-- ==== Sys2Proof/Laws/Tables.lean ====
section
/-! SUPPORT. The small lemmas of tables, counters, key sets, byte order, notices and the passage store. -/

namespace Sys2Proof.Machine

theorem bump_of_lt (c : Nat) (h : c < 65535) : bump c = c + 1 := by simp [bump, Config.counterMax, h]

/-- A counter's step, for a counter in its range. -/
theorem bump_eq_min (c : Nat) (h : c ≤ 65535) : bump c = min 65535 (c + 1) := by
  unfold bump Config.counterMax
  split <;> omega

theorem insertKey_ne_nil (k : Key) (set : List Key) : insertKey k set ≠ [] := by
  intro h
  have : k ∈ insertKey k set := mem_insertKey.mpr (Or.inl rfl)
  rw [h] at this
  exact absurd this (by simp)

/-! ### Key sets in ascending order -/

theorem insertKey_ascending (k : Key) {set : List Key} (h : set.Pairwise (· < ·)) : (insertKey k set).Pairwise (· < ·) := by
  induction set with
  | nil => simp [insertKey]
  | cons j rest ih =>
    rw [List.pairwise_cons] at h
    unfold insertKey
    split
    · rename_i lt
      refine .cons ?_ (.cons h.1 h.2)
      rintro i (_ | ⟨_, hi⟩)
      · exact lt
      · exact lt.trans (h.1 i hi)
    · split
      · exact .cons h.1 h.2
      · refine .cons ?_ (ih h.2)
        intro i hi
        rcases mem_insertKey.1 hi with rfl | hi
        · rename_i lt ne
          exact lt_of_le_of_ne (not_lt.1 lt) (Ne.symm ne)
        · exact h.1 i hi

theorem removeKey_ascending (k : Key) {set : List Key} (h : set.Pairwise (· < ·)) : (removeKey k set).Pairwise (· < ·) :=
  h.filter _

theorem allKeys_filter_ascending (f : Key → Bool) : (allKeys.filter f).Pairwise (· < ·) :=
  (List.pairwise_lt_finRange 88).filter _

/-- A key joins a set given by a test. -/
theorem insertKey_filter (k : Key) (f : Key → Bool) :
    insertKey k (allKeys.filter f) = allKeys.filter fun j => f j || decide (j = k) :=
  (insertKey_ascending k (allKeys_filter_ascending f)).eq_of_mem_iff (allKeys_filter_ascending _) fun j => by
    simp [mem_insertKey, allKeys, or_comm]

/-! ### Byte order (R194) -/

theorem half_of_bytes (x : Half) : half (x.extractLsb' 0 8) (x.extractLsb' 8 8) = x := by
  unfold half
  rw [BitVec.extractLsb'_append_extractLsb'_eq_extractLsb'] <;> simp

theorem long_of_bytes (x : Long) :
    long (x.extractLsb' 0 8) (x.extractLsb' 8 8) (x.extractLsb' 16 8) (x.extractLsb' 24 8) = x := by
  unfold long
  ext i hi
  simp
  grind

/-! ### Notices -/

theorem Notice.bit_get (n m : Notice) : n.bit.getLsbD m.code = decide (n = m) := by
  cases n <;> cases m <;> decide

theorem State.raise_pendingSet (n : Notice) (s : State) : (s.raise n).link.pendingSet = s.link.pendingSet ||| n.bit := rfl

/-! ### The passage store -/

theorem passageRising_mono (low low' : Nat) (h : low' ≤ low) (store : List (Nat × Record)) (w : passageRising low store = true) :
    passageRising low' store = true := by
  cases store with
  | nil => rfl
  | cons e rest =>
    simp only [passageRising, Bool.and_eq_true, decide_eq_true_eq] at w ⊢
    exact ⟨⟨by omega, w.1.2⟩, w.2⟩

theorem passageWrite_rising (slot : Nat) (rec : Record) (store : List (Nat × Record)) (low : Nat) (h : low ≤ slot)
    (w : passageRising low store = true) : passageRising low (passageWrite slot rec store) = true := by
  induction store generalizing low with
  | nil =>
    unfold passageWrite
    split
    · rfl
    · rename_i e; simp [passageRising, h, e]
  | cons e rest ih =>
    obtain ⟨j, r⟩ := e
    simp only [passageRising, Bool.and_eq_true, decide_eq_true_eq] at w
    unfold passageWrite
    split
    · rename_i lt
      split
      · simp [passageRising, w.1.1, w.1.2, w.2]
      · rename_i e
        have hj : slot + 1 ≤ j := lt
        simp [passageRising, h, e, hj, w.1.2, w.2]
    · split
      · rename_i eq
        subst eq
        split
        · exact passageRising_mono (slot + 1) low (by omega) rest w.2
        · rename_i e; simp [passageRising, h, e, w.2]
      · rename_i n1 n2
        simp only [passageRising, Bool.and_eq_true, decide_eq_true_eq]
        exact ⟨w.1, ih (j + 1) (by omega) w.2⟩

theorem passageWrite_slots (slot : Nat) (rec : Record) (store : List (Nat × Record)) (h : slot < Config.passageSlots)
    (w : store.all (fun e => e.1 < Config.passageSlots) = true) :
    (passageWrite slot rec store).all (fun e => e.1 < Config.passageSlots) = true := by
  induction store with
  | nil => unfold passageWrite; split <;> simp [h]
  | cons e rest ih =>
    obtain ⟨j, r⟩ := e
    simp only [List.all_cons, Bool.and_eq_true, decide_eq_true_eq] at w
    unfold passageWrite
    split
    · split
      · simpa using w
      · simpa [h] using w
    · split
      · split
        · exact w.2
        · simp only [List.all_cons, Bool.and_eq_true, decide_eq_true_eq]; exact w
      · simp only [List.all_cons, Bool.and_eq_true, decide_eq_true_eq]
        exact ⟨w.1, ih w.2⟩

/-- Writing a slot keeps the passage store's canonical form. -/
theorem passageWrite_wf (slot : Nat) (rec : Record) (store : List (Nat × Record)) (h : slot < Config.passageSlots)
    (w : passageWf store = true) : passageWf (passageWrite slot rec store) = true := by
  simp only [passageWf, Bool.and_eq_true] at w ⊢
  exact ⟨passageWrite_rising slot rec store 0 (by omega) w.1, passageWrite_slots slot rec store h w.2⟩

/-- Writing a run within the store keeps its canonical form. -/
theorem passageWriteRun_wf (start : Nat) (records : List Record) (store : List (Nat × Record))
    (h : start + records.length ≤ Config.passageSlots) (w : passageWf store = true) :
    passageWf (passageWriteRun start records store) = true := by
  induction records generalizing start store with
  | nil => exact w
  | cons r rest ih =>
    simp only [List.length_cons] at h
    exact ih (start + 1) _ (by omega) (passageWrite_wf start r store (by omega) w)

theorem passageAt_cons (j slot : Nat) (r : Record) (rest : List (Nat × Record)) :
    passageAt ((j, r) :: rest) slot = if j = slot then r else passageAt rest slot := by
  unfold passageAt
  rw [List.find?_cons]
  by_cases e : j = slot <;> simp [e]

theorem passageAt_below (low slot : Nat) (store : List (Nat × Record)) (h : slot < low) (w : passageRising low store = true) :
    passageAt store slot = nopRecord := by
  induction store generalizing low with
  | nil => rfl
  | cons e rest ih =>
    obtain ⟨j, r⟩ := e
    simp only [passageRising, Bool.and_eq_true, decide_eq_true_eq] at w
    rw [passageAt_cons, if_neg (by omega)]
    exact ih (j + 1) (by omega) w.2

/-- A read after a write of a slot: the record written there, and every other slot as before. -/
theorem passageAt_write (slot : Nat) (rec : Record) (store : List (Nat × Record)) (low : Nat)
    (w : passageRising low store = true) (j : Nat) :
    passageAt (passageWrite slot rec store) j = if j = slot then rec else passageAt store j := by
  induction store generalizing low with
  | nil =>
    unfold passageWrite
    split
    · rename_i e
      subst e
      split
      · rfl
      · rfl
    · rw [passageAt_cons]
      by_cases e : j = slot
      · simp [e]
      · rw [if_neg (Ne.symm e), if_neg e]
  | cons e rest ih =>
    obtain ⟨i, r⟩ := e
    simp only [passageRising, Bool.and_eq_true, decide_eq_true_eq] at w
    unfold passageWrite
    split
    · rename_i lt
      split
      · rename_i e
        by_cases h : j = slot
        · subst h
          rw [if_pos rfl, passageAt_cons, if_neg (by omega), passageAt_below (i + 1) j rest (by omega) w.2, e]
        · rw [if_neg h]
      · rw [passageAt_cons]
        by_cases h : j = slot
        · simp [h]
        · rw [if_neg (Ne.symm h), if_neg h]
    · split
      · rename_i eq
        subst eq
        split
        · rename_i e
          by_cases h : j = slot
          · subst h
            rw [if_pos rfl, passageAt_below (j + 1) j rest (by omega) w.2, e]
          · rw [if_neg h, passageAt_cons, if_neg (Ne.symm h)]
        · rw [passageAt_cons, passageAt_cons]
          by_cases h : j = slot
          · simp [h]
          · rw [if_neg (Ne.symm h), if_neg h, if_neg (Ne.symm h)]
      · rename_i n1 n2
        rw [passageAt_cons, passageAt_cons, ih (i + 1) w.2]
        by_cases h : i = j
        · rw [if_pos h, if_neg (by omega), if_pos h]
        · rw [if_neg h, if_neg h]

end Sys2Proof.Machine
end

________________________

* Exercise goal:
Nothing but the lines from the first line of the listing above through the line holding "its range. -/" should be reproduced, and each must match exactly.

* Result:
-- ==== Sys2Proof/Laws/Tables.lean ====
section
/-! SUPPORT. The small lemmas of tables, counters, key sets, byte order, notices and the passage store. -/

namespace Sys2Proof.Machine

theorem bump_of_lt (c : Nat) (h : c < 65535) : bump c = c + 1 := by simp [bump, Config.counterMax, h]

/-- A counter's step, for a counter in its range. -/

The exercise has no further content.